/-- The engine kind of an engine ID (R70); 15 where it runs no tasks. -/
def kindOf (e : Nat) : Nat :=
  if e < 0x20 then 0
  else if e < 0x24 ∨ e = 0x2E then 13
  else if e = 0x28 ∨ e = inlineChannel then 1 else if e = 0x29 then 2 else if e = 0x2A then 3 else if e = 0x2B then 4
  else if e = 0x2C then 5 else if e = 0x2D then 6 else if e = 0x30 then 7 else if e = 0x31 ∨ isChannel e then 8
  else if e = 0x32 then 9 else if e = 0x33 then 10 else if e = 0x34 then 11 else if e = 0x35 then 12
  else if e = 0xB1 then 14 else 15

/-- The engines of a kind, in ascending ID (R70). -/
def enginesOf (k : Nat) : List Nat :=
  if k = 0 then List.range 32
  else if k = 13 then [0x20, 0x21, 0x22, 0x23, 0x2E]
  else if k ≤ 6 then [0x27 + k]
  else if k ≤ 12 then [0x29 + k]
  else if k = 14 then [0xB1] else []

/-- Tally's engine class of a kind (R123). -/
def classOf (k : Nat) : Nat :=
  if k = 0 then 0 else if k = 13 then 1 else if k = 1 then 2 else if k ≤ 3 then 3 else if k ≤ 6 then 4
  else if k ≤ 9 then 5 else if k ≤ 12 then 6 else 7

/-- The partition code of an engine or block ID (R9, R11, R15). -/
def partOf (e : Nat) : Nat :=
  if e < 0x20 then e / 8
  else if e < 0x24 then e - 0x20
  else if (0x28 ≤ e ∧ e ≤ 0x2E) ∨ e = inlineChannel then 4
  else if (0x30 ≤ e ∧ e ≤ 0x35) ∨ isChannel e then 5
  else if 0x40 ≤ e ∧ e < 0x60 then (e - 0x40) / 8
  else if 0x60 ≤ e ∧ e < 0x68 then 4
  else if 0x68 ≤ e ∧ e < 0x70 then 5
  else if 0x88 ≤ e ∧ e ≤ 0x8F then (e - 0x88) / 2
  else if (0xA0 ≤ e ∧ e ≤ 0xA7) ∨ e = 0xB2 then 4
  else if e = 0xB3 then 5
  else 6

/-- All engines that run tasks. -/
def taskEngines : List Nat := (List.range 15).flatMap enginesOf

/-- An engine is present unless it is out of service (R72): bypassed once its running task has ended (R492), failed, under
test, or in a partition in bivouac. -/
def State.present (s : State) (e : Nat) : Bool :=
  let g := s.engine (baseEngine e)
  !((g.bypassed && g.running.isNone) || g.failed || g.testing || (s.rcv.bivouac && partOf e < 6))

/-- The engine ID that stands for a requester in event records (R9). -/
def senderId : Requester → Nat
  | .bcc => 0x81
  | .core n _ => 0x90 + n
  | .host => 0xB0
  | .engine e => e

/-- Whether a requester is served by the system cache (R38). -/
def cached (who : Nat) : Bool :=
  who == 0x81 || (0x90 ≤ who && who ≤ 0x9F) || (0xA8 ≤ who && who ≤ 0xB0) || (0x70 ≤ who && who ≤ 0x7F)

/-- The translation cache that serves a requester (R42); none for requesters the rule does not list. -/
def tlbOf (who : Nat) : Option Nat :=
  if who = 0xB1 then some 7
  else if who = 0xB0 ∨ (0x70 ≤ who ∧ who ≤ 0x7F) then some 6
  else if 0xA0 ≤ who ∧ who ≤ 0xA7 then some 4
  else if who < 0x80 then some (partOf who)
  else none

/-! ## The physical address map (R26–R29, R199) -/

/-- What decodes a physical address. -/
inductive Place where
  | ddr (part off : Nat)
  | tile (n off : Nat)
  | hall (off : Nat)
  | pbuf (p off : Nat)
  | regs (off : Nat)
  | rom (off : Nat)
  | aoSram (off : Nat)
  | pcie
  | hole
  deriving DecidableEq, Repr

/-- Offset of register space. -/
def regSpace : Nat := 0x7F00000000

/-- Base of the always-on SRAM. -/
def aoBase : Nat := 0x7FF0100000

/-- GiB of a channel (R35, MC_STATUS.capacity_gib). -/
def State.chanGib (s : State) (c : Nat) : Nat := s.fld (Reg.mcStatus c) Fld.mcStatusCapacityGib

/-- Whether a C partition's pair is populated (R22, R29). -/
def State.populated (s : State) (p : Nat) : Bool := p < 4 && s.chanGib (2 * p) != 0 && s.chanGib (2 * p + 1) != 0

/-- The C partitions with a populated pair. -/
def State.populatedParts (s : State) : List Nat := (List.range 4).filter fun p => s.populated p

/-- The decoding of a physical address (R26, R29, R199, R486, R499). -/
def State.place (s : State) (a : Nat) : Place :=
  if s.sys.holes.any (fun h => h.1 ≤ a && a < h.1 + h.2) then .hole
  else if a < 0x4000000000 then
    let p := a / 0x1000000000
    let off := a % 0x1000000000
    if s.populated p ∧ off < 2 * s.chanGib (2 * p) * 2 ^ 30 then .ddr p off else .hole
  else if a < 0x4010000000 then
    let n := (a - 0x4000000000) / 0x800000
    let off := a % 0x800000
    if off < 0x400000 ∧ (s.engine n).staging * 0x20000 ≤ off then .tile n off else .hole
  else if a < 0x4013000000 then .hall (a - 0x4010000000)
  else if 0x4020000000 ≤ a ∧ a < 0x4024000000 then .pbuf ((a - 0x4020000000) / 0x1000000) (a % 0x1000000)
  else if regSpace ≤ a ∧ a < regSpace + 0x400000 then .regs (a - regSpace)
  else if 0x7FF0000000 ≤ a ∧ a < 0x7FF0040000 then .rom (a - 0x7FF0000000)
  else if aoBase ≤ a ∧ a < aoBase + 0x10000 then .aoSram (a - aoBase)
  else if 0x8000000000 ≤ a ∧ a < 0x10000000000 then .pcie
  else .hole

/-- The partition a decoded place belongs to (R20, R26). -/
def Place.part : Place → Nat
  | .ddr p _ => p
  | .tile n _ => n / 8
  | .hall _ => 4
  | .pbuf p _ => p
  | _ => 6

/-- The fence of a domain, if raised (R461). -/
def State.fence (s : State) (d : Nat) : Option Fence := tblFind s.rcv.fences d

/-- Whether a partition is behind a fence, its own or the die's (R461), or held in reset in bivouac (R471). -/
def State.fenced (s : State) (p : Nat) : Bool :=
  (s.fence (0x100 + p)).isSome || (s.fence 0x200).isSome || (s.rcv.bivouac && p < 6)

/-- Whether a place is behind a fence: its partition's, or its tile's own. -/
def State.placeFenced (s : State) (pl : Place) : Bool :=
  match pl with
  | .tile n _ => s.fenced (n / 8) || (s.fence n).isSome
  | .ddr p _ => s.fenced p
  | .hall _ => s.fenced 4
  | .pbuf p _ => s.fenced p
  | _ => false

/-- Count a request answered with the fence response in the covering fence. -/
def countRefused (p : Nat) : M Unit :=
  update (.rcv fun r => { r with fences := r.fences.map fun (d, f) =>
    if d = 0x100 + p ∨ d = 0x200 then (d, { f with refused := f.refused + 1 }) else (d, f) })

/-- The channel a DDR offset of a partition reaches (R29). -/
def chanOf (p off : Nat) : Nat := 2 * p + off / 256 % 2

/-- Bytes in an ECC word at an address (R32, R33): 8, or 16 under device correction. -/
def State.eccSize (s : State) (a : Nat) : Nat :=
  match s.place a with
  | .ddr p off => if s.flag (Reg.mcCtl (chanOf p off)) Fld.mcCtlEccMode then 16 else 8
  | _ => 8

/-! ## Bytes as every requester sees them (R38, R39) -/

/-- One byte: a system cache line holds the line's newest data; DRAM or SRAM holds the rest. -/
def State.byteAt (s : State) (a : Nat) : Byte :=
  match tblFind s.sys.cache (a / 64) with
  | some l => l.data.getD (a % 64) 0#8
  | none => match s.place a with
    | .rom off => Config.romByte off
    | _ => memGet s.mem a

/-- Consecutive bytes. -/
def State.bytesAt (s : State) (a n : Nat) : List Byte := (List.range n).map fun i => s.byteAt (a + i)

/-- A little-endian number at an address. -/
def State.numAt (s : State) (a n : Nat) : Nat := leNat (s.bytesAt a n)

/-- Write a cache line back to DRAM. -/
def writeBack (line : Nat) : M Unit := do
  let s ← getS
  match tblFind s.sys.cache line with
  | some l =>
    if l.dirty then update (.mem (line * 64) l.data)
    update (.sys fun m => { m with cache := tblSet m.cache line { l with dirty := false } })
  | none => pure ()

/-- Drop a cache line, writing it back when dirty. -/
def dropLine (line : Nat) : M Unit := do
  writeBack line
  update (.sys fun m => { m with cache := tblDel m.cache line })

/-- How many lines the system cache holds (R37: 32 MiB of 64 bytes). -/
def cacheLines : Nat := 524288

/-- Allocate a line; a full cache writes back and drops its lowest line first (which one is open, R38). -/
def allocLine (line : Nat) (l : CacheLine) : M Unit := do
  let s ← getS
  match s.sys.cache with
  | (k, _) :: _ =>
    if cacheLines ≤ s.sys.cache.length ∧ (tblFind s.sys.cache line).isNone then dropLine k
  | [] => pure ()
  update (.sys fun m => { m with cache := tblSet m.cache line l })

/-- Store bytes within one 64-byte line (R38, R39): a cached requester's DDR write allocates the line dirty, a bypassing
write invalidates the cached copy. -/
def storeLine (who a : Nat) (bs : List Byte) : M Unit := do
  let s ← getS
  match s.place a with
  | .ddr _ _ =>
    if cached who then
      allocLine (a / 64) ⟨putBytes (s.bytesAt (a / 64 * 64) 64) (a % 64) bs, true⟩
    else do
      dropLine (a / 64)
      update (.mem a bs)
  | _ => update (.mem a bs)

/-- What a read leaves in the cache (R38): a cached requester's DDR read allocates the line clean. -/
def touchLine (who a : Nat) : M Unit := do
  let s ← getS
  match s.place a with
  | .ddr _ _ =>
    if cached who ∧ (tblFind s.sys.cache (a / 64)).isNone then
      allocLine (a / 64) ⟨s.bytesAt (a / 64 * 64) 64, false⟩
  | _ => pure ()

/-- The ECC words a range touches: base addresses. -/
def State.eccWords (s : State) (a n : Nat) : List Nat :=
  let z := s.eccSize a
  (List.range ((a + n - 1) / z - a / z + 1)).map fun i => (a / z + i) * z

/-- Whether a range covers an ECC word whole. -/
def State.coversWord (s : State) (a n w : Nat) : Bool := a ≤ w && w + s.eccSize a ≤ a + n

/-! ## Event records (R98, R136) -/

/-- The detail bytes of an event from (width in bytes, value) pairs, padded with zeros to 16 bytes. -/
def det (parts : List (Nat × Nat)) : List Byte := padTo 16 (parts.flatMap fun p => leBytes p.1 p.2)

Description of the task ->
Pull each line that includes the word "populated" out of the material above.

Solution to the problem ->
/-- Whether a C partition's pair is populated (R22, R29). -/
def State.populated (s : State) (p : Nat) : Bool := p < 4 && s.chanGib (2 * p) != 0 && s.chanGib (2 * p + 1) != 0
/-- The C partitions with a populated pair. -/
def State.populatedParts (s : State) : List Nat := (List.range 4).filter fun p => s.populated p
    if s.populated p ∧ off < 2 * s.chanGib (2 * p) * 2 ^ 30 then .ddr p off else .hole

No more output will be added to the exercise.